- YOUR OBJECTIVE
Given the material below, return only the lines starting at the line with "def leNat : List (BitVec 8) → Nat" and ending at the line with "E (R140). -/", exactly as they appear.
============
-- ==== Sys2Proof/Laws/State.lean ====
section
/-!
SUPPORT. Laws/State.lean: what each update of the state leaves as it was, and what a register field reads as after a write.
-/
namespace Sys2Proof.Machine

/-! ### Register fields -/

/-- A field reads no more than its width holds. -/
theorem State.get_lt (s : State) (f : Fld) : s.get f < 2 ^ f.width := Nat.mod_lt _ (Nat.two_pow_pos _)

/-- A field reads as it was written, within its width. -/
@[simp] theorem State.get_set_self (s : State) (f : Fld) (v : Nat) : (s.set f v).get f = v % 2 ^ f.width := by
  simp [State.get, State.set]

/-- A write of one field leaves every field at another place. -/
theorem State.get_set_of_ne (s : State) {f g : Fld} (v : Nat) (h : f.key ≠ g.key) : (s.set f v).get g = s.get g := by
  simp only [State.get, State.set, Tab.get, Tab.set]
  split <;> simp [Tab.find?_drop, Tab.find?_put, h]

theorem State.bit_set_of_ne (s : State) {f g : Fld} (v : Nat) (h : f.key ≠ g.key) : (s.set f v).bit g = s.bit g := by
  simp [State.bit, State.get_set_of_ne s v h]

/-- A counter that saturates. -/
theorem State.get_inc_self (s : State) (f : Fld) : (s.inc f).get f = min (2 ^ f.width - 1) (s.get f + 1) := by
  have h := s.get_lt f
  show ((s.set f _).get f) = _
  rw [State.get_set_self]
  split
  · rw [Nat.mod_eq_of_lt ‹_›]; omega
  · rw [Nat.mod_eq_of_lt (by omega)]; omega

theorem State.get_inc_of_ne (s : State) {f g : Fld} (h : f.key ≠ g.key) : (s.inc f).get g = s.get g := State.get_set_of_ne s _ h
============
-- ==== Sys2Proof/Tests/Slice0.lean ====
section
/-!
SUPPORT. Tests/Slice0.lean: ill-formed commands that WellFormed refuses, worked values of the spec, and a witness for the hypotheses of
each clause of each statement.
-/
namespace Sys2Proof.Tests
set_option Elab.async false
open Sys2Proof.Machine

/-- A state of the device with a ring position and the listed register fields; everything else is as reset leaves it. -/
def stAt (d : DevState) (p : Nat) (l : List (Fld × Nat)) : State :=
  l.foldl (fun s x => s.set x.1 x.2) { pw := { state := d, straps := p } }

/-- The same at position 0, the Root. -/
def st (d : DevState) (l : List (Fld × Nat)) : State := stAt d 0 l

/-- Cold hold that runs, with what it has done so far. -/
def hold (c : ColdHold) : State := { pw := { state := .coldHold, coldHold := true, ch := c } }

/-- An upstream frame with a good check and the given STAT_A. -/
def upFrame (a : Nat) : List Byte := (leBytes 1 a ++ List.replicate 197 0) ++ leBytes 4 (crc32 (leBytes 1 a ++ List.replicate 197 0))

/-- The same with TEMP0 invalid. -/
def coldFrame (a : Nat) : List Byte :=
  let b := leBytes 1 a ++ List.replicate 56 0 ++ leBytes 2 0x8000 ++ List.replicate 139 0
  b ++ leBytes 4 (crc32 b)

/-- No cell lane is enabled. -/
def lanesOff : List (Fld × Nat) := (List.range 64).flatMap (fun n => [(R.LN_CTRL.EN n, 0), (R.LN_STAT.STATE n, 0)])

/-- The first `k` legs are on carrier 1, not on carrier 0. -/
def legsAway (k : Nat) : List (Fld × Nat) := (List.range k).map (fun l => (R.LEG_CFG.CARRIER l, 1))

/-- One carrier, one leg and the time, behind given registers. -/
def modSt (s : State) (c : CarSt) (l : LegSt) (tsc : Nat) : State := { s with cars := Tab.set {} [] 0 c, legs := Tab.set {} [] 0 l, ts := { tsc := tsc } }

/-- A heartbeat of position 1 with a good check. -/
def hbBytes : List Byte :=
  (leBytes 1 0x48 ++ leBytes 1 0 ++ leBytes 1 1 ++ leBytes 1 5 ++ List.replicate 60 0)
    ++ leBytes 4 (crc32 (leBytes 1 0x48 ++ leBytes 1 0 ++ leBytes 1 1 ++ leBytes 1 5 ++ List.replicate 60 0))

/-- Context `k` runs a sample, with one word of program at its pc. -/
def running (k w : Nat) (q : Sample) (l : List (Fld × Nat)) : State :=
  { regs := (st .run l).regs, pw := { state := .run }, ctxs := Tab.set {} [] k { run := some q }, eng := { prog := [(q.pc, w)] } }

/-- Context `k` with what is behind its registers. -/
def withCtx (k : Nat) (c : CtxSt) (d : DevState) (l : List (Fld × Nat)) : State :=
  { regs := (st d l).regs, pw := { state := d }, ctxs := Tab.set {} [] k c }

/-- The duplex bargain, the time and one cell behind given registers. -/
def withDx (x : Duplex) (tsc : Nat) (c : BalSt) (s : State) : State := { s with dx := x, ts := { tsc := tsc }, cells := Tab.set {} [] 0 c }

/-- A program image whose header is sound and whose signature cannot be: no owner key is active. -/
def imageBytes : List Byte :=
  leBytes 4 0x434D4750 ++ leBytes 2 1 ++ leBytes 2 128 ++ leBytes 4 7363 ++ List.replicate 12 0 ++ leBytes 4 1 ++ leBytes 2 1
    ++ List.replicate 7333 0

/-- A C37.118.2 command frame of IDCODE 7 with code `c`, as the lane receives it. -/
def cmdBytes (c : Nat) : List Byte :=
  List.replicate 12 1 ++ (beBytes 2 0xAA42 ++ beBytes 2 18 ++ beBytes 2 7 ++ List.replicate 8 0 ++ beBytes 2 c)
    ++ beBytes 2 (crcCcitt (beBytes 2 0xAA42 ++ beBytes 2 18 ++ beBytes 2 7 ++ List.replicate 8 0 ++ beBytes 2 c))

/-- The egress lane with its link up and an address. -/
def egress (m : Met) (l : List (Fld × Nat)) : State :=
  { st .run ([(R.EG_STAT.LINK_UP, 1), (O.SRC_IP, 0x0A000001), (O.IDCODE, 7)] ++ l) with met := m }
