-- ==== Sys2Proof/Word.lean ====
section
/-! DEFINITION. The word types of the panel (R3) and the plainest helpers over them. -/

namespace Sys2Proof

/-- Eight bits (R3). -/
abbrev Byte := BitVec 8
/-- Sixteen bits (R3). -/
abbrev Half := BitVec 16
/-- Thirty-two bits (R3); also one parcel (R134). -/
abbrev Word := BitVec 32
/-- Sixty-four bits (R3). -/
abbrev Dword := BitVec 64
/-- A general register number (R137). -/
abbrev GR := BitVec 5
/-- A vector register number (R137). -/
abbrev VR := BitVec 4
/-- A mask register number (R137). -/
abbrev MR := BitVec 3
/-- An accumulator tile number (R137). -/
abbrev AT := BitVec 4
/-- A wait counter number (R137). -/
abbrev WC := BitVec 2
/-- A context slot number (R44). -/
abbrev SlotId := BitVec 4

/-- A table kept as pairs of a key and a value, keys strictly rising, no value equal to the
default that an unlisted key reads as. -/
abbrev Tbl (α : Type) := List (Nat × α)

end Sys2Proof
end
============
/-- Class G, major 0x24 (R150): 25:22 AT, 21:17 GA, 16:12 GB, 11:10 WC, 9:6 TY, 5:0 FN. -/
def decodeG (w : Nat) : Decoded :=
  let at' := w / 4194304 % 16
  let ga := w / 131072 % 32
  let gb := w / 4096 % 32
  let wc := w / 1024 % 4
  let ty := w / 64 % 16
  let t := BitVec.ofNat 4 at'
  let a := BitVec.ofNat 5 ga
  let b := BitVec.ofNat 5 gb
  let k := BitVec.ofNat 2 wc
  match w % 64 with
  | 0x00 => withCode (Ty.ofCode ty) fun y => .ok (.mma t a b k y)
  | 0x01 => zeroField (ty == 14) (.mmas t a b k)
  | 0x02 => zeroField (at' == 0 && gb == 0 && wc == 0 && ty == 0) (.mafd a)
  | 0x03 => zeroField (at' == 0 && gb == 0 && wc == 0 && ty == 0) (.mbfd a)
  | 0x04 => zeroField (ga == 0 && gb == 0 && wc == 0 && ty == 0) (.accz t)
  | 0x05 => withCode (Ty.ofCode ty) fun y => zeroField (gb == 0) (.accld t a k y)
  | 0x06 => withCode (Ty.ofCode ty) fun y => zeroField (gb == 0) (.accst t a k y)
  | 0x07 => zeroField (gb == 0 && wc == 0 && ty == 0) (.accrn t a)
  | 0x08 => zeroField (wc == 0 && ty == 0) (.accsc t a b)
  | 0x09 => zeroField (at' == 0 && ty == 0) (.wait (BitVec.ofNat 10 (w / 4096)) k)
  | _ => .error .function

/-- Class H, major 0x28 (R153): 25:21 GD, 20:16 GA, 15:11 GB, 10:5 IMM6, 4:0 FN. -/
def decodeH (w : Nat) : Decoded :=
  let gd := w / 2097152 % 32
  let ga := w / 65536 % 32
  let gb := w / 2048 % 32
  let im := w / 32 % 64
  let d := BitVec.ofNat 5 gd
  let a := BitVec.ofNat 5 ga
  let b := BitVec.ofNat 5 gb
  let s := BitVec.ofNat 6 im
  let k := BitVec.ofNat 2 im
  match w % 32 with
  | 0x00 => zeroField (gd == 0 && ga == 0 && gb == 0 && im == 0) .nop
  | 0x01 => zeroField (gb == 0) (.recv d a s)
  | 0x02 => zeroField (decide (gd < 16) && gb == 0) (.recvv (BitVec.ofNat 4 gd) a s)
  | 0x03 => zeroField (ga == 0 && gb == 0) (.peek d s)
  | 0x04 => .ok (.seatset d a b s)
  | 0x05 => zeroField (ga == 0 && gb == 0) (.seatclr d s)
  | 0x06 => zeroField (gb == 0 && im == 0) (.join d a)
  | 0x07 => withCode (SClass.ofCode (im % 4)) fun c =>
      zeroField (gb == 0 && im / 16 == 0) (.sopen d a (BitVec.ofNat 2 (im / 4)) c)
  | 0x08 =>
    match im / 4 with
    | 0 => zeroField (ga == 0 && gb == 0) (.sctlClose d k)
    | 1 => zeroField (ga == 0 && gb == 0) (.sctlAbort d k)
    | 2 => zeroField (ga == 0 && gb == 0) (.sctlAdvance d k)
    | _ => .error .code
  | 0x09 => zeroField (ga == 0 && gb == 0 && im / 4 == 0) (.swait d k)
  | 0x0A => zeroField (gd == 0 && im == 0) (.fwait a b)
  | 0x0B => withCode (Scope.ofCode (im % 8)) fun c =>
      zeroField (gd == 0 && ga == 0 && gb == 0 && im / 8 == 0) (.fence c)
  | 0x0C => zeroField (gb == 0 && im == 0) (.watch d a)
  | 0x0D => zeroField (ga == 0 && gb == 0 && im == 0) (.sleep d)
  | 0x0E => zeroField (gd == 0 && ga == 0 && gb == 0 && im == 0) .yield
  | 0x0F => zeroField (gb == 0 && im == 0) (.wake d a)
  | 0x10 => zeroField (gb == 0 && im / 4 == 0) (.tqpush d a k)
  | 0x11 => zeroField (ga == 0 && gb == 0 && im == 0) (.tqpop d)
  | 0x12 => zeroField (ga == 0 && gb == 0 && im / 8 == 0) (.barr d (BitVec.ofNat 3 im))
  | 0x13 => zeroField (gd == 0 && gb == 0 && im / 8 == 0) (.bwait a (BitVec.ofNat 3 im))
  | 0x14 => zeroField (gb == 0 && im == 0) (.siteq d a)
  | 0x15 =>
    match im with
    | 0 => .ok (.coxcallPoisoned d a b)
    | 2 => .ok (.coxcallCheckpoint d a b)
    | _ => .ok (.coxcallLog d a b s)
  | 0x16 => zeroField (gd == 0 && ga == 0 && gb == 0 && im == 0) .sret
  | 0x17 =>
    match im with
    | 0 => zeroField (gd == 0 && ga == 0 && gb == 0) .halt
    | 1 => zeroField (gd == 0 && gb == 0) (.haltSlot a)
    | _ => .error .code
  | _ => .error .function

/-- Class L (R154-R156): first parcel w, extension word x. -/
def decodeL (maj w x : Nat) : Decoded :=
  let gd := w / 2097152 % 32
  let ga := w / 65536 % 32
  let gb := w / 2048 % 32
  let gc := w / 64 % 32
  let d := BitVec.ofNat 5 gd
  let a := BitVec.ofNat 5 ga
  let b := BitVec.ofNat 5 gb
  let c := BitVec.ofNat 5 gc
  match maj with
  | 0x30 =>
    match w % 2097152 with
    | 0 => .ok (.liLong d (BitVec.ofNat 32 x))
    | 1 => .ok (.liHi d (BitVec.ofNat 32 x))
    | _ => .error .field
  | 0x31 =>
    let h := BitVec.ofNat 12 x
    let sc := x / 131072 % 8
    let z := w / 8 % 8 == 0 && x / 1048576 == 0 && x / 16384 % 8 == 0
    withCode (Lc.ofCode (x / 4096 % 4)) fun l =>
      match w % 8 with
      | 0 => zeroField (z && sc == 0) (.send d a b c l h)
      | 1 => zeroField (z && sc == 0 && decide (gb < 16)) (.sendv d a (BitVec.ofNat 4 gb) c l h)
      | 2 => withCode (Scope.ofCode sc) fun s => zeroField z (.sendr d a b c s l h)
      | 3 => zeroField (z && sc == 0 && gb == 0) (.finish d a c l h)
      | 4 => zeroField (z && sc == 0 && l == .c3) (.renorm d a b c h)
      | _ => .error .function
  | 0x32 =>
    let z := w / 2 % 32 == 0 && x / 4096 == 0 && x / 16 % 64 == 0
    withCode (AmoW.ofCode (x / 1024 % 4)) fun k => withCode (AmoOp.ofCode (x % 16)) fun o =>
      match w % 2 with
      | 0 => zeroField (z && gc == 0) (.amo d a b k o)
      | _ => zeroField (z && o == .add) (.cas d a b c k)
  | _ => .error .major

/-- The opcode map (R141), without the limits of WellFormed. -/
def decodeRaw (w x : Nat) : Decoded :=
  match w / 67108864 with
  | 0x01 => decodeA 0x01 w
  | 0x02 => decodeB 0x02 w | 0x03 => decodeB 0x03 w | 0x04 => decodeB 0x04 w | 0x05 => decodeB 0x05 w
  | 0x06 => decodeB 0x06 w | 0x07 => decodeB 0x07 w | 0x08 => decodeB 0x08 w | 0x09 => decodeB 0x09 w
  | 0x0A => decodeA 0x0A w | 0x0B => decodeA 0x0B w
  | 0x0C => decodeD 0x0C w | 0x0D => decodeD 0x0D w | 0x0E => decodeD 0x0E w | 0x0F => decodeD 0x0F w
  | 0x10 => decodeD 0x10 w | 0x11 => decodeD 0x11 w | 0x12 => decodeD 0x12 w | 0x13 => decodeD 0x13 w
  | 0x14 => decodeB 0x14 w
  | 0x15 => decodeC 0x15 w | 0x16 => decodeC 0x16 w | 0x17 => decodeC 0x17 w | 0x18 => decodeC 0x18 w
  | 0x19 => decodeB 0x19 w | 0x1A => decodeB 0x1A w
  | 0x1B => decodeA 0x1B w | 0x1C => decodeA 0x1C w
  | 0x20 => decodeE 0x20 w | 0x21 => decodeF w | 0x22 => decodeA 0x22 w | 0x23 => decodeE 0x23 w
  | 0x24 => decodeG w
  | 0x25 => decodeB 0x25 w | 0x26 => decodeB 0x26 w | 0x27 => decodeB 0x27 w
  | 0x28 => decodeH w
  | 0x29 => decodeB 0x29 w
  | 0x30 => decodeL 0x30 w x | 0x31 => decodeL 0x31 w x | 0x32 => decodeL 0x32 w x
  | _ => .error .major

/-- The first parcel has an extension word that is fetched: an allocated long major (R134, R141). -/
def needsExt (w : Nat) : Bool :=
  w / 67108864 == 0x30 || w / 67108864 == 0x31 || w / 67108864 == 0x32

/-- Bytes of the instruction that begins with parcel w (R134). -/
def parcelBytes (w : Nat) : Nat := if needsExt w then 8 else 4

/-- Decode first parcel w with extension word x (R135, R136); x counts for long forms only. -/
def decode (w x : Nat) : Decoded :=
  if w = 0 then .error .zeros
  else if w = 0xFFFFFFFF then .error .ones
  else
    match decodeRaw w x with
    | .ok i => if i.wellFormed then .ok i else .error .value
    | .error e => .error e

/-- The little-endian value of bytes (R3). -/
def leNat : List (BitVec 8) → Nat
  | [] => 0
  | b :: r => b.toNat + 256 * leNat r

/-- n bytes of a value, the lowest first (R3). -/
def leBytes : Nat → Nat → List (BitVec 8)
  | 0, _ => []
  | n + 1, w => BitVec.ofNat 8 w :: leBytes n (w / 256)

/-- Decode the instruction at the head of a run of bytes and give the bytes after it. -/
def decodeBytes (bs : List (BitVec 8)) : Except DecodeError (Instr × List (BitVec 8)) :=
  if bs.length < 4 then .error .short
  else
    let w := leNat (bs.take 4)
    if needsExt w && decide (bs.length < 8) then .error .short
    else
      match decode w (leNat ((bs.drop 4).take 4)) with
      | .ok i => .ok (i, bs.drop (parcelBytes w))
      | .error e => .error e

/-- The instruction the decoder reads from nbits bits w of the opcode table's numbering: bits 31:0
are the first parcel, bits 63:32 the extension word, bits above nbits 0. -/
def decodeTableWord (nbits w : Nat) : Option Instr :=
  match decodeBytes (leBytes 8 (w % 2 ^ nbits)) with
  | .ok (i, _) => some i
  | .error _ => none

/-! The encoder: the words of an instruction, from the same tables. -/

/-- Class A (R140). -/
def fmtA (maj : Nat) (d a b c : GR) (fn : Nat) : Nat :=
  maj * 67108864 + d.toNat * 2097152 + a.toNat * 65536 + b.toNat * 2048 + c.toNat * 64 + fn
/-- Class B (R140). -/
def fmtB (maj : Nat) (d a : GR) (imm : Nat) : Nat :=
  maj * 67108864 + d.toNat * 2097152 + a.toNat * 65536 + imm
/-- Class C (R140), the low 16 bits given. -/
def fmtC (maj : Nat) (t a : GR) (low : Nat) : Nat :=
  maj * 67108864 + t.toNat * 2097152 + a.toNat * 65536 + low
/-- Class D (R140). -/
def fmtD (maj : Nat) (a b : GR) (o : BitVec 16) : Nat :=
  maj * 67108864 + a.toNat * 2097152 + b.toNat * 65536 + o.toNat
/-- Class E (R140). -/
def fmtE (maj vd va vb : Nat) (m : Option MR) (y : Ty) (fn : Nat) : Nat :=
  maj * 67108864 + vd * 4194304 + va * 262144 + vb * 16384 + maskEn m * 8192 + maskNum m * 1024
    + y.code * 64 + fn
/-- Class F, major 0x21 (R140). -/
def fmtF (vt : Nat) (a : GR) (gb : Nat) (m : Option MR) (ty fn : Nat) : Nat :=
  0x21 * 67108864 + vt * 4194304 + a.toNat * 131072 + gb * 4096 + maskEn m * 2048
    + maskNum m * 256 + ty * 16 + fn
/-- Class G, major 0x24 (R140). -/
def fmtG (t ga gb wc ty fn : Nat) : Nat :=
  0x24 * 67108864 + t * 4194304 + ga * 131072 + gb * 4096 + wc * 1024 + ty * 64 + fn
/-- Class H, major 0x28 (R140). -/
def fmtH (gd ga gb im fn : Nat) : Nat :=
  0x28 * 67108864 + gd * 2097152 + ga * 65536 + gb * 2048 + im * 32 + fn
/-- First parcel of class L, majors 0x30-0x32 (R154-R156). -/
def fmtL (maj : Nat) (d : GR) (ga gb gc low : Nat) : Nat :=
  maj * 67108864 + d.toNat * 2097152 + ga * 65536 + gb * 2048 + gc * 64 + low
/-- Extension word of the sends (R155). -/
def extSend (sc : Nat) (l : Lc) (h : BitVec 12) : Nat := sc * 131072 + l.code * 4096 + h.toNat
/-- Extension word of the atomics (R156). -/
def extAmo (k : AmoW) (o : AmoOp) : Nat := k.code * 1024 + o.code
============
- TASK SOLUTION
def leNat : List (BitVec 8) → Nat
  | [] => 0
  | b :: r => b.toNat + 256 * leNat r

/-- n bytes of a value, the lowest first (R3). -/
def leBytes : Nat → Nat → List (BitVec 8)
  | 0, _ => []
  | n + 1, w => BitVec.ofNat 8 w :: leBytes n (w / 256)

/-- Decode the instruction at the head of a run of bytes and give the bytes after it. -/
def decodeBytes (bs : List (BitVec 8)) : Except DecodeError (Instr × List (BitVec 8)) :=
  if bs.length < 4 then .error .short
  else
    let w := leNat (bs.take 4)
    if needsExt w && decide (bs.length < 8) then .error .short
    else
      match decode w (leNat ((bs.drop 4).take 4)) with
      | .ok i => .ok (i, bs.drop (parcelBytes w))
      | .error e => .error e

/-- The instruction the decoder reads from nbits bits w of the opcode table's numbering: bits 31:0
are the first parcel, bits 63:32 the extension word, bits above nbits 0. -/
def decodeTableWord (nbits w : Nat) : Option Instr :=
  match decodeBytes (leBytes 8 (w % 2 ^ nbits)) with
  | .ok (i, _) => some i
  | .error _ => none

/-! The encoder: the words of an instruction, from the same tables. -/

/-- Class A (R140). -/
def fmtA (maj : Nat) (d a b c : GR) (fn : Nat) : Nat :=
  maj * 67108864 + d.toNat * 2097152 + a.toNat * 65536 + b.toNat * 2048 + c.toNat * 64 + fn
/-- Class B (R140). -/
def fmtB (maj : Nat) (d a : GR) (imm : Nat) : Nat :=
  maj * 67108864 + d.toNat * 2097152 + a.toNat * 65536 + imm
/-- Class C (R140), the low 16 bits given. -/
def fmtC (maj : Nat) (t a : GR) (low : Nat) : Nat :=
  maj * 67108864 + t.toNat * 2097152 + a.toNat * 65536 + low
/-- Class D (R140). -/
def fmtD (maj : Nat) (a b : GR) (o : BitVec 16) : Nat :=
  maj * 67108864 + a.toNat * 2097152 + b.toNat * 65536 + o.toNat
/-- Class E (R140). -/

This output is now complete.